Molecular Epidemiology of SARS-CoV-2 in Bangladesh

Abstract

Mutation is one of the most important drivers of viral evolution and genome variability, allowing viruses to potentially evade host immune responses and develop drug resistance. In the context of COVID-19, local genomic surveillance of circulating virus populations is therefore critical. The goals of this study were to describe the distribution of different SARS-CoV-2 lineages, assess their genomic differences, and infer virus importation events in Bangladesh. We individually aligned 1965 SARS-CoV-2 genome sequences obtained between April 2020 and June 2021 to the Wuhan-1 sequence and used the resulting multiple sequence alignment as input to infer a maximum likelihood phylogenetic tree. Sequences were assigned to lineages as described by the hierarchical Pangolin nomenclature scheme. We built a phylogeographic model using the virus population genome sequence variation to infer the number of virus importation events. We observed thirty-four lineages and sub-lineages in Bangladesh, with B.1.1.25 and its sub-lineages D.* (979 sequences) dominating, as well as the Beta variant of concern (VOC) B.1.351 and its sub-lineages B.1.351.* (403 sequences). The earliest B.1.1.25/D.* lineages likely resulted from multiple introductions, some of which led to larger outbreak clusters. There were 570 missense mutations, 426 synonymous mutations, 18 frameshift mutations, 7 deletions, 2 insertions, 10 changes at start/stop codons, and 64 mutations in intergenic or untranslated regions.
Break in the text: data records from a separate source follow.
/-- One line, one sample: the line output is interpolated at distance L + m / 65536 and lies between its two neighbours; the
sections of 250 Hz and 4 kHz, the three bands, which sum to the line output, and the absorbed value; equal decay words give floor(y
d / 65536); the Hadamard rows of each order are orthogonal, by Sylvester's construction; the mixer's sum, its scale and its
saturation; the sweep moves by its rate, is set to its bound and turns where it passes it (03 R58, R59, R60, R62). The send input
(R63), the taps (R65) and the totals (R66) of a scene; a notch filter's step and the chain of the filters on a microphone, in entry
order (06 R120, R121). The network's sample period: every absorbed value is formed from what stood before, each engine of a playing
scene writes its feedback plus, when ASSIGNED, its send input at its write position, keeps its new band memories, advances and
sweeps; the taps read between the write and the advance; an engine in no playing scene's map stays as it is (03 R57, R61). -/
def Obligations.LineArithmetic : Prop :=
  (∀ e : Engine,
    let i := (65536 * (e.loopLength : ℤ) + e.sweep) / 65536
    min (e.behind i) (e.behind (i + 1)) ≤ e.lineRead ∧ e.lineRead ≤ max (e.behind i) (e.behind (i + 1)))
    ∧ (∀ e : Engine,
      let i := (65536 * (e.loopLength : ℤ) + e.sweep) / 65536
      let f := (65536 * (e.loopLength : ℤ) + e.sweep) % 65536
      e.lineRead = (e.behind i * (65536 - f) + e.behind (i + 1) * f) / 65536)
    ∧ (∀ v : ℤ, sat32 v = max (-2147483648) (min 2147483647 v))
    ∧ (∀ (e : Engine) (y : ℤ),
      let low := e.low + (y - e.low) * 2110 / 65536
      let pass := e.high + (y - e.high) * 26713 / 65536
      let high := y - pass
      let mid := y - low - high
      e.absorb y = (sat32 ((low * e.words.lf + mid * e.words.mf + high * e.words.hf) / 65536), low, pass))
    ∧ (∀ (e : Engine) (y : ℤ) (d : ℕ), e.words = ⟨d, d, d⟩ → (e.absorb y).1 = sat32 (y * d / 65536))
    ∧ (∀ n ∈ [4, 8, 16, 32], ∀ i < n, ∀ j < n,
        ((List.range n).map fun x => hadamard i x * hadamard j x).sum = if i = j then (n : ℤ) else 0)
    ∧ (∀ n ∈ [4, 8, 16, 32], Config.mixerScale n ^ 2 * n ≤ 32768 ^ 2 ∧ 32768 ^ 2 < (Config.mixerScale n + 1) ^ 2 * n)
    ∧ (∀ e : Engine, -(65536 * (e.depth : ℤ)) ≤ e.sweep → e.sweep ≤ 65536 * e.depth →
        -(65536 * (e.depth : ℤ)) ≤ e.sweepStep.sweep ∧ e.sweepStep.sweep ≤ 65536 * e.depth)
    ∧ (∀ e : Engine,
      let bound : ℤ := 65536 * e.depth
      (e.up = true → e.sweep + e.rate ≤ bound → e.sweepStep = { e with sweep := e.sweep + e.rate })
      ∧ (e.up = true → bound < e.sweep + e.rate → e.sweepStep = { e with sweep := bound, up := false })
      ∧ (e.up = false → -bound ≤ e.sweep - e.rate → e.sweepStep = { e with sweep := e.sweep - e.rate })
      ∧ (e.up = false → e.sweep - e.rate < -bound → e.sweepStep = { e with sweep := -bound, up := true }))
    ∧ (hadamard 0 0 = 1 ∧ ∀ n ∈ [1, 2, 4, 8, 16], ∀ i < n, ∀ j < n, hadamard i (j + n) = hadamard i j
        ∧ hadamard (i + n) j = hadamard i j ∧ hadamard (i + n) (j + n) = -hadamard i j)
    ∧ (∀ (a : List ℤ) (j : ℕ), mixLine a j =
        sat32 (Config.mixerScale a.length * ((List.range a.length).map fun i => hadamard j i * a.getD i 0).sum / 32768))
    ∧ (∀ (r : SceneRecord) (words : List ℕ) (xs : List ℤ) (fade e j : ℕ),
        let sum := (((r.sends.zip words).filter fun p => p.1.line == j).map fun p => xs.getD p.1.mic 0 * p.2 / 8192).sum
        sendInput r words xs fade e j = sat32 (sum * fade / 32768 * e / 8192))
    ∧ (∀ (r : SceneRecord) (c : Computed) (play : Play) (lines : List Engine) (totals : List ℤ) (x : ℕ), x < totals.length →
        let tap (t : TapRecord) (g : ℕ) : ℤ := (lines.getD t.line .free).behind t.offset * g / 8192
        (addSpeakers r c play lines totals).getD x 0 = totals.getD x 0
          + (((r.speakers.zip c.tapWords).filter fun p => p.1.speaker == x).map fun p =>
              ((p.1.taps.zip p.2).map fun q => tap q.1 q.2).sum * (play.output : ℤ) / 32768).sum)
    ∧ (∀ (e : Engine) (d : ℤ), e.behind d = sparseRead 0 e.region (((e.writePos : ℤ) - d) % 32768).toNat)
    ∧ (∀ (f : Filter) (u : ℤ),
        let v := sat32 ((f.words.g0 * u + f.words.g1 * f.u1 + f.words.g2 * f.u2 - f.words.h1 * f.v1 - f.words.h2 * f.v2)
          / 2 ^ 30)
        f.step u = (v, { f with u1 := u, u2 := f.u1, v1 := v, v2 := f.v1 }))
    ∧ (∀ (region : List (ℕ × ℤ)) (a b : ℕ) (v : ℤ), sparseWf (0 : ℤ) 0 region = true →
        sparseRead 0 (sparseWrite 0 region a v) b = if b = a then v else sparseRead 0 region b)
    ∧ (∀ (s : State) (xs : List ℤ),
      let plays (k : ℕ) : Option (SceneRecord × Computed × Play × List ℕ) := match (s.slot k).record, s.playOf k with
        | some r, some p => match r.engineMap, r.computed with
          | some es, some c => some (r, c, p, es)
          | _, _ => none
        | _, _ => none
      let heard (i : ℕ) : ℤ × ℤ × ℤ := (s.engines.getD i .free).absorb (s.engines.getD i .free).lineRead
      let written (x : SceneRecord × Computed × Play × List ℕ) (j i : ℕ) : Engine :=
        let e := s.engines.getD i .free
        let v := mixLine (x.2.2.2.map fun i => (heard i).1) j
        let u := if e.state = .assigned then sendInput x.1 x.2.1.sendWords xs x.2.2.1.send s.coef.epsilonWord j else 0
        { e with region := sparseWrite 0 e.region e.writePos (sat32 (v + u)), low := (heard i).2.1, high := (heard i).2.2 }
      s.slots.length = 8 → s.net.play.length = 8 →
      (∀ k x, plays k = some x → x.2.2.2.Nodup ∧ ∀ i ∈ x.2.2.2, i < s.engines.length) →
      (∀ k l x y, plays k = some x → plays l = some y → k ≠ l → ∀ i ∈ x.2.2.2, i ∉ y.2.2.2) →
      (∀ k x j i, plays k = some x → x.2.2.2[j]? = some i → (networkPeriod s xs).1[i]? =
        some ({ written x j i with writePos := ((s.engines.getD i .free).writePos + 1) % 32768 }).sweepStep)
      ∧ (∀ i, (∀ k x, plays k = some x → i ∉ x.2.2.2) → (networkPeriod s xs).1[i]? = s.engines[i]?)
      ∧ (networkPeriod s xs).2 = (List.range 8).foldl (fun totals k => match plays k with
        | some x => addSpeakers x.1 x.2.1 x.2.2.1 (x.2.2.2.mapIdx fun j i => written x j i) totals
        | none => totals) (List.replicate 128 0))
    ∧ ∀ (m : ℕ) (n : Notch) (rest : List Notch) (x : ℤ), notchChain m [] x = (x, [])
        ∧ (n.filter.engaged = true ∧ n.filter.mic = m → notchChain m (n :: rest) x =
            ((notchChain m rest (n.filter.step x).1).1,
              { n with filter := (n.filter.step x).2 } :: (notchChain m rest (n.filter.step x).1).2))
        ∧ (¬ (n.filter.engaged = true ∧ n.filter.mic = m) → notchChain m (n :: rest) x =
            ((notchChain m rest x).1, n :: (notchChain m rest x).2))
According to phylogeographic modeling, there were 31 importation events into Bangladesh (95% CI: 27-36). Like elsewhere, Bangladesh has experienced distinct waves of dominant lineages during the COVID-19 pandemic; this study focuses on the emergence and displacement of the first wave-dominated lineage, which contains mutations seen in several VOCs and may have had a transmission advantage over the extant lineages.
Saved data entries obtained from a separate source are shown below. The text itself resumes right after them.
-- ==== Sys2Proof/Laws/PerInstr.lean ====
section
/-! SUPPORT. The per-instruction family Named: every number a well-formed command names is the number of something the part has
(00_scope Conventions, 01 R1). -/

namespace Sys2Proof.Laws.Named

/-- The number a work names, with how many of its kind the part has. -/
def workNames : Work → List (Nat × Nat)
  | .tail k => [(k, 8)]
  | .scrub e | .decayGlide e _ => [(e, 32)]
  | .hold n | .depthGlide n => [(n, 16)]
  | .quiet m | .trimGlide m | .fallbackGlide m => [(m, 48)]
  | .refuse | .take | .gap | .copy | .compute | .fade | .claim | .lockout | .lanes | .modeRamp | .modeTake | .resyncRamp
  | .clockTake | .analysis | .deviceQuiet | .betaRequest | .meters | .epsGlide | .publish => []

/-- The numbers a command names, each with how many of its kind the part has. -/
def names : Instr → List (Nat × Nat)
  | .registerWrite o _ _ => [(o, 0x1000)]
  | .commonMemoryWrite o _ _ => [(o, 0x80000)]
  | .mark k | .loadScene k | .vacateScene k | .go k | .trim k | .clearStatus k | .loadMicTable k | .setGuard k | .fixNotch k
  | .clearNotch k | .clearGuard k | .lock k | .unlock k | .setKey k => [(k, 32)]
  | .frameBoundary order _ => order.flatMap workNames
  | .holdExpiry k | .closingEnd k => [(k, 8)]
  | .scrubEnd e | .decayGlideEnd e _ => [(e, 32)]
  | .trimGlideEnd m | .fallbackGlideEnd m | .phiRecovery m => [(m, 48)]
  | .notchDepthGlideEnd n | .notchHoldExpiry n => [(n, 16)]
  | .samplePeriod x => [(x, 128)]
  | .inputLaneFrame l _ => [(l, 6)]
  | .powerOnReset _ | .engineReset _ | .modeRequest _ | .clockSource _ | .resync _ | .attn _ | .attnmask _ | .cueGap
  | .copyEnd | .computationComplete | .claim | .changeoverEnd | .outEnd | .epsilonGlideEnd | .modeRampEnd | .resyncSwitch
  | .resyncUpEnd | .lockoutEnd | .analysis _ | .betaRecovery | .meterWrite | .wordClockAbsent _ | .wordClockPresent _
  | .interruptMessageEnable _ => []

/-- Every number a well-formed command names is the number of something the part has. -/
def Statement (i : Instr) : Prop := i.wellFormed = true → ∀ x ∈ names i, x.1 < x.2

/-- One number below its bound. -/
theorem one {a b : Nat} (h : decide (a < b) = true) : ∀ x ∈ [(a, b)], x.1 < x.2 := by
  simpa using h

/-- The numbers of well-formed works. -/
theorem workNames_lt {w : Work} (h : w.wellFormed = true) : ∀ x ∈ workNames w, x.1 < x.2 := by
  cases w <;> first | exact one h | simp [workNames]

/-- An access that lies in a window begins in it. -/
theorem offset_lt {window o n : Nat} (h : inWindow window o n = true) : ∀ x ∈ [(o, window)], x.1 < x.2 := by
  simp only [inWindow, accessSize, Bool.and_eq_true, Bool.or_eq_true, beq_iff_eq, decide_eq_true_eq] at h
  simp only [List.mem_singleton, forall_eq]
  omega

theorem powerOnReset : ∀ a, Statement (.powerOnReset a) := fun _ _ _ h => nomatch h
theorem engineReset : ∀ a, Statement (.engineReset a) := fun _ _ _ h => nomatch h
theorem modeRequest : ∀ a, Statement (.modeRequest a) := fun _ _ _ h => nomatch h
theorem clockSource : ∀ a, Statement (.clockSource a) := fun _ _ _ h => nomatch h
theorem resync : ∀ a, Statement (.resync a) := fun _ _ _ h => nomatch h
theorem attn : ∀ a, Statement (.attn a) := fun _ _ _ h => nomatch h
theorem attnmask : ∀ a, Statement (.attnmask a) := fun _ _ _ h => nomatch h
theorem registerWrite : ∀ a b c, Statement (.registerWrite a b c) := fun _ _ _ h => one h
theorem commonMemoryWrite : ∀ a b c, Statement (.commonMemoryWrite a b c) := fun _ _ _ h => offset_lt h
theorem mark : ∀ a, Statement (.mark a) := fun _ h => one h
theorem loadScene : ∀ a, Statement (.loadScene a) := fun _ h => one h
theorem vacateScene : ∀ a, Statement (.vacateScene a) := fun _ h => one h
theorem go : ∀ a, Statement (.go a) := fun _ h => one h
theorem trim : ∀ a, Statement (.trim a) := fun _ h => one h
theorem clearStatus : ∀ a, Statement (.clearStatus a) := fun _ h => one h
theorem loadMicTable : ∀ a, Statement (.loadMicTable a) := fun _ h => one h
theorem setGuard : ∀ a, Statement (.setGuard a) := fun _ h => one h
theorem fixNotch : ∀ a, Statement (.fixNotch a) := fun _ h => one h
theorem clearNotch : ∀ a, Statement (.clearNotch a) := fun _ h => one h
theorem clearGuard : ∀ a, Statement (.clearGuard a) := fun _ h => one h
theorem lock : ∀ a, Statement (.lock a) := fun _ h => one h
theorem unlock : ∀ a, Statement (.unlock a) := fun _ h => one h
theorem setKey : ∀ a, Statement (.setKey a) := fun _ h => one h
theorem frameBoundary : ∀ a b, Statement (.frameBoundary a b) := fun _ _ h x hx => by
  obtain ⟨w, hw, hx⟩ := List.mem_flatMap.1 hx
  exact workNames_lt (List.all_eq_true.1 h w hw) x hx
theorem cueGap : Statement .cueGap := fun _ _ h => nomatch h
theorem copyEnd : Statement .copyEnd := fun _ _ h => nomatch h
theorem computationComplete : Statement .computationComplete := fun _ _ h => nomatch h
theorem claim : Statement .claim := fun _ _ h => nomatch h
theorem changeoverEnd : Statement .changeoverEnd := fun _ _ h => nomatch h
theorem outEnd : Statement .outEnd := fun _ _ h => nomatch h
theorem holdExpiry : ∀ a, Statement (.holdExpiry a) := fun _ h => one h
theorem closingEnd : ∀ a, Statement (.closingEnd a) := fun _ h => one h
theorem scrubEnd : ∀ a, Statement (.scrubEnd a) := fun _ h => one h
theorem decayGlideEnd : ∀ a b, Statement (.decayGlideEnd a b) := fun _ _ h => one h
theorem epsilonGlideEnd : Statement .epsilonGlideEnd := fun _ _ h => nomatch h
theorem trimGlideEnd : ∀ a, Statement (.trimGlideEnd a) := fun _ h => one h
theorem fallbackGlideEnd : ∀ a, Statement (.fallbackGlideEnd a) := fun _ h => one h
theorem notchDepthGlideEnd : ∀ a, Statement (.notchDepthGlideEnd a) := fun _ h => one h
theorem modeRampEnd : Statement .modeRampEnd := fun _ _ h => nomatch h
theorem resyncSwitch : Statement .resyncSwitch := fun _ _ h => nomatch h
theorem resyncUpEnd : Statement .resyncUpEnd := fun _ _ h => nomatch h
theorem lockoutEnd : Statement .lockoutEnd := fun _ _ h => nomatch h
theorem analysis : ∀ a, Statement (.analysis a) := fun _ _ _ h => nomatch h
theorem notchHoldExpiry : ∀ a, Statement (.notchHoldExpiry a) := fun _ h => one h
theorem phiRecovery : ∀ a, Statement (.phiRecovery a) := fun _ h => one h
theorem betaRecovery : Statement .betaRecovery := fun _ _ h => nomatch h
theorem meterWrite : Statement .meterWrite := fun _ _ h => nomatch h
theorem samplePeriod : ∀ a, Statement (.samplePeriod a) := fun _ h => one h
theorem inputLaneFrame : ∀ a b, Statement (.inputLaneFrame a b) := fun _ _ h => one (Bool.and_eq_true_iff.1 h).1
theorem wordClockAbsent : ∀ a, Statement (.wordClockAbsent a) := fun _ _ _ h => nomatch h
theorem wordClockPresent : ∀ a, Statement (.wordClockPresent a) := fun _ _ _ h => nomatch h
theorem interruptMessageEnable : ∀ a, Statement (.interruptMessageEnable a) := fun _ _ _ h => nomatch h

end Sys2Proof.Laws.Named
end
Keywords: Bangladesh; SARS-CoV-2; epidemiology; mutation; phylogeny; spike protein.

Figure 1

Histograms of posterior importation events and importation rate, as estimated using Markov jumps.

Figure 2

A phylogenetic tree showing the relationship between the SARS-CoV-2 genome sequences from each of the 1965 Bangladesh samples. Tips are colored by Pango lineage, with sub-lineages collapsed into the parental lineage, e.g., all D.* sub-lineages are counted in the B.1.1.25, all AY* sub-lineages in the B.1.617.2, all Q.* sub-lineages in the B.1.1.7, etc. Samples occurring at a frequency of fewer than 15 samples or that were unassigned were grouped into “Other”. The ring around the circumference of the tree shows the division from which each sample was collected.

Figure 3

Proportional stacked area graph showing lineages over time in Bangladesh. Samples are collated by month and year of collection, and sub-lineages collapsed into the parental lineage, e.g., all D.* sub-lineages are counted in the B.1.1.25, all AY* sub-lineages in the B.1.617.2, all Q.* sub-lineages in B.1.1.7, etc. Samples occurring at a frequency of fewer than 15 samples or were unassigned were grouped into “Other”.

Figure 4

Dot plot graph showing lineages over time by division. The size of the dots is proportional to the number of samples observed for each lineage in each division for each day of collection. Dots are colored by Pango lineage, with sub-lineages collapsed into the parental lineage, e.g., all D.* sub-lineages are counted in the B.1.1.25, all AY* sub-lineages in the B.1.617.2, all Q.* sub-lineages in the B.1.1.7, etc. Samples occurring at a frequency of fewer than 15 samples or that were unassigned were grouped into “Other”.